Your task is to filter the entries and copy every line containing the string "operations".

# Stored data entries:
Start of Block
-- ==== Sys2Proof/Machine/Checkpoint.lean ====
section
/-! DEFINITION. Checkpoints and restores by packet: requests, chunks, acknowledgements, and the restore with its checks (R80, R140,
R155, R177, R251, R252, R312, R316, R327, R369 to R376). -/
namespace Sys2Proof.Machine

/-! ### Which barrier a request names (R80, R369) -/

/-- The barriers still to come whose action 2 has not begun, in order: the present one, the rest of the step, then the programs that
follow (R77, R166). -/
def State.upcoming (s : State) : List BarrierRec :=
  match s.image with
  | none => []
  | some im =>
    let here := match s.job.barrier with
      | some r => if s.job.resume == .action4 then [] else [r]
      | none => []
    let inWindow := fun (r : BarrierRec) => r.offset == s.stepOffset && s.job.lastBarrier.toNat == r.id
    let starting := s.job.starting && s.job.resume == .start
    let rest := if starting then s.program!.barriers
      else s.program!.barriers.filter (fun r => decide (s.stepOffset ≤ r.offset) && !inWindow r && !here.any (fun h => h.id == r.id))
    let p1 := nextProgram im s.job.program
    let p2 := nextProgram im p1
    here ++ rest ++ (im.programs.getD p1 Program.empty).barriers ++ (im.programs.getD p2 Program.empty).barriers

/-- The number of the first COMMIT barrier at or after a number, 0 for the next; a number with no barrier in sight is taken as it
stands (R80, R369; DEDUCED, log 73). -/
def State.commitSeq (seq : Nat) (s : State) : Nat :=
  let first := s.nextSeq
  let l := s.upcoming
  match (List.range l.length).find? (fun k =>
    decide (seq ≤ first + k) && (match l[k]? with | some r => r.commit | none => false)) with
  | some k => first + k
  | none => max seq first

/-! ### CKPT_REQUEST, CKPT_ACK, CKPT_STATUS (R312, R316, R369, R374) -/

/-- The image books link positions of TX_KIND 3 (R263, R374). -/
def State.buddyBooked (s : State) : Bool :=
  match s.image with
  | none => false
  | some im => im.programs.any (fun p => p.links.any (fun t => t.entries.any (fun e => txKind e == 3)))

/-- A request names barrier 0 where the job stands: it streams the capture at once (R369). -/
def State.streamsNow (seq : Nat) (s : State) : Bool := seq == 0 && (s.job.st == .halted || s.job.st == .faultHeld)

def requestStatus (seq dest : Nat) (s : State) : Nat :=
  if 1 < dest then 2
  else if s.job.st == .empty || s.job.st == .loaded then 0x502
  else if s.ckpt.st = 1 ∨ s.ckpt.st = 2 then 0x501
  else if seq ≠ 0 ∧ seq ≤ s.releasedSeq then 0x702
  else if dest = 1 && !s.buddyBooked then 2
  else if s.streamsNow seq && s.ckpt.capture.isNone then 0x502
  else 0

def ckptRequestSpec : Spec :=
  { cmd := fun p _ => .ckptRequest p, opcode := 0x0500, seats := [2, 5], len := 9
    run := fun x p s =>
      let seq := beAt p.params 0 8
      let dest := beAt p.params 8 1
      let status := requestStatus seq dest s
      if status ≠ 0 then Reply.refuse status s
      else
        let s := { s with ckpt := { s.ckpt with buddy := dest == 1, session := x.id, st := 1 } }
        if s.streamsNow seq then
          let n := match s.ckpt.capture with | some c => c.barrierSeq | none => 0
          Reply.ok (be64 n) s.startStream
        else
          let n := s.commitSeq seq
          Reply.ok (be64 n) { s with ckpt := { s.ckpt with target := n } } }

def execCkptRequest (p : Packet) (s : State) : Out := .next (receive ckptRequestSpec p s)

/-- Unconfirmed bytes that the module keeps (R316). -/
def ckptWindow : Nat := 64 * 2 ^ 20

/-- A stream is complete: its event (R319). -/
def State.completeStream (s : State) : State :=
  let d := le64 s.ckpt.step ++ le32 s.ckpt.stream ++ u8 0
  ({ s with ckpt := { s.ckpt with st := 3, holding := false } }).event 15 d []
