-- ==== Sys2Proof/Machine/Common.lean ====
section
/-! DEFINITION. The common operations of the timed instruction streams (R67, R74, R75). -/
namespace Sys2Proof.Machine

/-- A common operation issues: it occupies no unit (R69). -/
def issueCommon (i : Issue) (extra : Nat) (f : State → State) (s : State) : State :=
  if s.canIssue i then (f s).advance i extra else s

/-- NOP (R67): no effect but the stream's position. -/
def execNop (i : Issue) (s : State) : Out := worded (nopWord i) (issueCommon i 0 (fun s => s) s)

/-- DELAY (R67): the next head word issues DELTA + COUNT ac after this one. -/
def execDelay (i : Issue) (s : State) : Out := worded (delayWord i) (issueCommon i (wf i.head 0 32) (fun s => s) s)

/-- The secondary of a primary issues the same head word in this ac: it has done so, or its stream stands at the word (R353, R354). -/
def State.mateIssues (i : Issue) (s : State) : Bool :=
  let c := secondary i.core
  let k := s.core c
  let p := k.streams[i.unit]
  k.trace.contains (s.now, i.head)
  || (!p.frozen && p.base + headDelta i.head == s.now && (s.program!.streams.getD (8 * c.val + i.unit.val) [])[p.pos]? == some i.head)

/-- A counter operation of a pair that only the primary issues: a fault of kind CRC at use of the primary's sequencer, and a pair mismatch
(R354, R355, R363). DETAIL is the CRC of the secondary's operation, which is none. -/
def State.counterMismatch (i : Issue) (s : State) : State :=
  (s.raiseFault (faultRec 3 (seqMaster i.core i.unit) 0xFFFF 1 0 0 (s.headIndex i) (issueOpcode i) 0 0 (crc32c []).toNat)).apply
    (.suspect 2 0xFF)

/-- A counter change that happens in ac c + 1 and is seen from ac c + 2 (R74); of a pair the two operations are compared whole, and the
primary's is made (R354, R355). -/
def counterChange (i : Issue) (e : Effect) (s : State) : State :=
  if s.silent i.core then s
  else if s.paired && !s.mateIssues i then s.counterMismatch i
  else { s with inflight := s.inflight ++ [⟨s.now + 1, false, s.origin i, e⟩] }

/-- SIGNAL (R67, R74). -/
def execSignal (i : Issue) (s : State) : Out :=
  worded (counterWord 0x008 i)
    (issueCommon i 0 (counterChange i (.counterAdd (wf i.head 0 16) (BitVec.ofNat 32 (wf i.head 32 32)))) s)

/-- SET (R67, R74). -/
def execSet (i : Issue) (s : State) : Out :=
  worded (counterWord 0x009 i)
    (issueCommon i 0 (counterChange i (.counterSet (wf i.head 0 16) (BitVec.ofNat 32 (wf i.head 32 32)))) s)

/-- The check of EXPECT: a mismatch is a schedule fault of the issuing core's sequencer (R75). -/
def expectCheck (i : Issue) (s : State) : State :=
  let found := s.counter (wf i.head 0 16)
  let want := wf i.head 32 32
  if found = want then s
  else s.raiseFault (faultRec 7 (seqMaster i.core i.unit) 0xFFFF 6 0 0 (s.headIndex i) 0x00A 0 want found)

/-- EXPECT (R67, R75). -/
def execExpect (i : Issue) (s : State) : Out := worded (counterWord 0x00A i) (issueCommon i 0 (expectCheck i) s)

end Sys2Proof.Machine
end

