/-- Accesses of this ac take effect with the others of the ac, in the order of their ports; at once while schedule time stands still (R39,
R230, R231, R291). -/
def State.accessNow (effs : List Timed) (s : State) : State :=
  if s.scheduleRuns then { s with inflight := s.inflight ++ effs } else (effs.foldl landOne (s, [])).1

/-- Bytes written into a region's memory in this ac, on every core that the arrival reaches. -/
def State.arriveBytes (x : RxEntry) (r : Region) (w : WriteOp) (off : Nat) (data : Bytes) (s : State) : State :=
  let a := r.base + off
  if r.inHbm then s.apply (.hbm a (((spWrite w s.hbm.mem a data)).readBytes a data.length))
  else s.accessNow ((s.reached x.core).map (fun c => ⟨s.now, false, rxOrigin x c, .sp c a w 9 data⟩))

/-- The i48 reduction engine adds to each 8-byte word (R270, R431); a sum in HBM that saturates marks the slot too. -/
def State.arriveAdds (x : RxEntry) (region : Nat) (off : Nat) (data : Bytes) (s : State) : State :=
  let r := s.region region
  let a := r.base + off
  if r.inHbm then
    ((chunks 8 data).zip (List.range data.length)).foldl (fun s (d, k) =>
      let y := i48Add (i48Of (s.hbm.mem.readBytes (a + 8 * k) 8)) (i48Of d)
      let s := s.apply (.hbm (a + 8 * k) (i48Bytes y.1))
      if y.2 then s.apply (.slotOr x.core x.anchorId ⟨0, true, false, false⟩) else s) s
  else s.accessNow ((s.reached x.core).flatMap (fun c => ropAdds s c region s.now (rxOrigin x c) a x.anchorId data))

/-- The check entry of a tile that arrived (R241, R272). -/
def State.arriveEntry (x : RxEntry) (r : Region) (tile crc : Nat) (prov : Byte) (s : State) : State :=
  if !r.check then s
  else
    let writes := fun (c : Fin 8) => entryWrite r.inHbm c 9 s.now (rxOrigin x c) (s.region r.checkRegion) r tile crc prov
      ++ crossing s c s.now (rxOrigin x c) r tile
    if r.inHbm then (writes x.core).foldl (fun s t => s.apply t.eff) s else s.accessNow ((s.reached x.core).flatMap writes)

/-! #### Tiles (R272) -/

/-- Key of a byte of a region in a port's buffers. -/
def bufKey (region off : Nat) : Nat := region * 2 ^ 34 + off

/-- The buffered extents with one more piece: an overlapping extent is of an earlier transfer; an adjacent one grows. -/
def bufAdd (a : Nat) (d : Bytes) (buf : List (Nat × Bytes)) : List (Nat × Bytes) :=
  let apart := buf.filter (fun e => decide (e.1 + e.2.length ≤ a ∨ a + d.length ≤ e.1))
  match apart.find? (fun e => e.1 + e.2.length == a) with
  | some e => apart.filter (fun y => y != e) ++ [(e.1, e.2 ++ d)]
  | none => apart ++ [(a, d)]

/-- The extents of a region, as offset and length. -/
def bufExtents (region : Nat) (buf : List (Nat × Bytes)) : List (Nat × Nat) :=
  (buf.filter (fun e => e.1 / 2 ^ 34 == region)).map (fun e => (e.1 % 2 ^ 34, e.2.length))

/-- A buffered byte. -/
def bufByte (buf : List (Nat × Bytes)) (a : Nat) : Byte :=
  match buf.find? (fun e => decide (e.1 ≤ a ∧ a < e.1 + e.2.length)) with
  | some e => e.2.getD (a - e.1) 0
  | none => 0

/-- Whole tile rows that are complete need no buffer any more. -/
def bufTrim (region cut : Nat) (buf : List (Nat × Bytes)) : List (Nat × Bytes) :=
  let c := bufKey region cut
  buf.filterMap (fun e =>
    if e.1 / 2 ^ 34 ≠ region ∨ c ≤ e.1 then some e
    else if e.1 + e.2.length ≤ c then none else some (c, e.2.drop (c - e.1)))

/-- The tile layout by which a region's arriving tiles are told apart: its own, or 2,048 bytes each. -/
def Region.arrivalLayout (r : Region) : Region := if r.check then r else { r with rowBytes := 2048, thLog2 := 0, small := false }

/-- The run of copied check entries that applies to a region (R272). -/
def PortState.runFor (core : Fin 8) (region : Nat) (q : PortState) : Option CheckRun :=
  q.checkRuns.find? (fun c => c.core == core.val && c.region == region)

/-- A run with its first entry used. -/
def PortState.useEntry (core : Fin 8) (region : Nat) (q : PortState) : PortState :=
  { q with checkRuns := (q.checkRuns.map (fun c =>
      if c.core == core.val && c.region == region then { c with entries := c.entries.drop 1 } else c)).filter (fun c => !c.entries.isEmpty) }

/-- A tile has arrived whole: a verified one is compared with its copied CRC and written with its entry; any other is sealed (R272). -/
def State.wholeTile (p : Fin 16) (x : RxEntry) (region tile : Nat) (s : State) : State :=
  if (s.core x.core).ropFrozen then s else
  let r := s.region region
  let lay := r.arrivalLayout
  let q := s.port p
  let data := tileData lay (fun o => bufByte q.tileBuf (bufKey region o)) tile
  let crc := (crc32c data).toNat
  match q.runFor x.core region with
  | some run =>
    let (want, prov) := run.entries.headD (0, 0)
    let s := s.modPort p (PortState.useEntry x.core region)
    if crc ≠ want then s.arrivalFault x 3 region 1 ((lay.segments tile).headD 0) tile crc
    else
      let parts := (lay.segments tile).zip (chunks lay.segment data)
      (parts.foldl (fun s (o, d) => s.arriveBytes x r .plain o d) s).arriveEntry x r tile want prov
  | none => s.arriveEntry x r tile crc (provenance x.core 4 0)

/-- PUT or GET reply data arrives at a region (R268, R272). -/
def State.arrivePut (p : Fin 16) (x : RxEntry) (region off : Nat) (data : Bytes) (s : State) : State :=
  let r := s.region region
  let lay := r.arrivalLayout
  let verified := ((s.port p).runFor x.core region).isSome
  let s := if verified then s else s.arriveBytes x r .plain off data
  if !verified && !r.check then s
  else
    let before := (s.port p).tileBuf
    let buf := bufAdd (bufKey region off) data before
    let old := coveredTiles lay (bufExtents region (before.filter (fun e => buf.contains e || decide (e.1 + e.2.length = bufKey region off))))
    let new := (coveredTiles lay (bufExtents region buf)).filter (fun j => !old.contains j)
    let s := s.modPort p (fun q => { q with tileBuf := buf })
    let s := new.foldl (fun s j => s.wholeTile p x region j) s
    let cut := new.foldl (fun c j =>
      if lay.thLog2 = 0 then max c ((lay.segments j).headD 0 + lay.segment)
      else if j % lay.rowt + 1 = lay.rowt then max c ((j / lay.rowt + 1) * lay.tileRow) else c) 0
    s.modPort p (fun q => { q with tileBuf := bufTrim region cut q.tileBuf })
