/-- Absorb bytes into a SHA-256 slot (R201). -/
def shaAbsorb (x : ShaSlot) (d : Bytes) : ShaSlot :=
  let all := x.buf ++ d
  let whole := all.length / 64
  { hv := (chunks 64 (all.take (64 * whole))).foldl shaBlock x.hv, buf := all.drop (64 * whole), len := x.len + d.length }

def shaFresh : ShaSlot := ⟨shaInit, [], 0⟩

/-- The digest of a slot. -/
def shaFinal (x : ShaSlot) : Bytes := shaDigest ((chunks 64 (x.buf ++ shaPad x.len)).foldl shaBlock x.hv)

/-- HASH (R201). -/
def hashPlan (i : Issue) (s : State) (o : Origin) : Plan :=
  let c := i.core
  let u := uHead i.head
  withDesc s c o u 64 (fun b => zeroAt b 8 56) (fun b =>
    let src := leAt b 0 4
    let dst := leAt b 4 4
    let n := u.flags % 4
    let d := (List.range (ceilDiv u.count 32)).flatMap (fun j =>
      s.spRead c (s.now + 1 + j) (src + 32 * j) (min 32 (u.count - 32 * j)))
    let start := if bitAt u.flags 2 then shaFresh else tabGet shaFresh n (s.core c).sha
    let x := shaAbsorb start d
    let t := s.now + ceilDiv u.count 32 + 70
    let fin := bitAt u.flags 3
    updRun s c o [(src, u.count)] (if fin then [(dst, 32)] else []) [] t
      (fun _ => (List.range (ceilDiv u.count 32)).map (fun j =>
        ⟨1, s.now + 1 + j, 32 * j, 0, src + 32 * j, min 32 (u.count - 32 * j)⟩))
      ([⟨t, false, o, .shaSlot c n x⟩]
        ++ (if fin then [⟨t, false, o, .sp c dst .plain 4 (shaFinal x)⟩] else [])
        ++ (if fin && bitAt u.flags 4 then [⟨t, false, o, .fprint (shaFinal x)⟩] else [])))

def execUnorm (i : Issue) (s : State) : Out := worded (updWord 0x040 i) (s.issueUnit i (unormPlan i))
def execGstore (i : Issue) (s : State) : Out := worded (updWord 0x041 i) (s.issueUnit i (gstorePlan i))
def execUclip (i : Issue) (s : State) : Out := worded (updWord 0x042 i) (s.issueUnit i (uclipPlan i))
def execUpdate (i : Issue) (s : State) : Out := worded (updWord 0x043 i) (s.issueUnit i (updatePlan i))
def execUclose (i : Issue) (s : State) : Out := worded (updWord 0x044 i) (s.issueUnit i (uclosePlan i))
def execStepcalc (i : Issue) (s : State) : Out := worded (updWord 0x045 i) (s.issueUnit i (stepcalcPlan i))
def execGnorm (i : Issue) (s : State) : Out := worded (updWord 0x046 i) (s.issueUnit i (gnormPlan i))
/-- RECAST: CHECK clear (R178). -/
def execRecast (i : Issue) (s : State) : Out :=
  worded (updWord 0x047 i && (uHead i.head).flags == 0) (s.issueUnit i (recastPlan i))
/-- The drift check: CHECK set (R178, R199). -/
def execDriftCheck (i : Issue) (s : State) : Out :=
  worded (updWord 0x047 i && (uHead i.head).flags == 1) (s.issueUnit i (driftPlan i))
def execLedger (i : Issue) (s : State) : Out := worded (updWord 0x048 i) (s.issueUnit i (ledgerPlan i))
def execTables (i : Issue) (s : State) : Out := worded (updWord 0x049 i) (s.issueUnit i (tablesPlan i))
def execHash (i : Issue) (s : State) : Out := worded (updWord 0x04A i) (s.issueUnit i (hashPlan i))

end Sys2Proof.Machine
end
End of Block
# Result for this task:
/-! DEFINITION. The common operations of the timed instruction streams (R67, R74, R75). -/
/-- A counter change that happens in ac c + 1 and is seen from ac c + 2 (R74); of a pair the two operations are compared whole, and the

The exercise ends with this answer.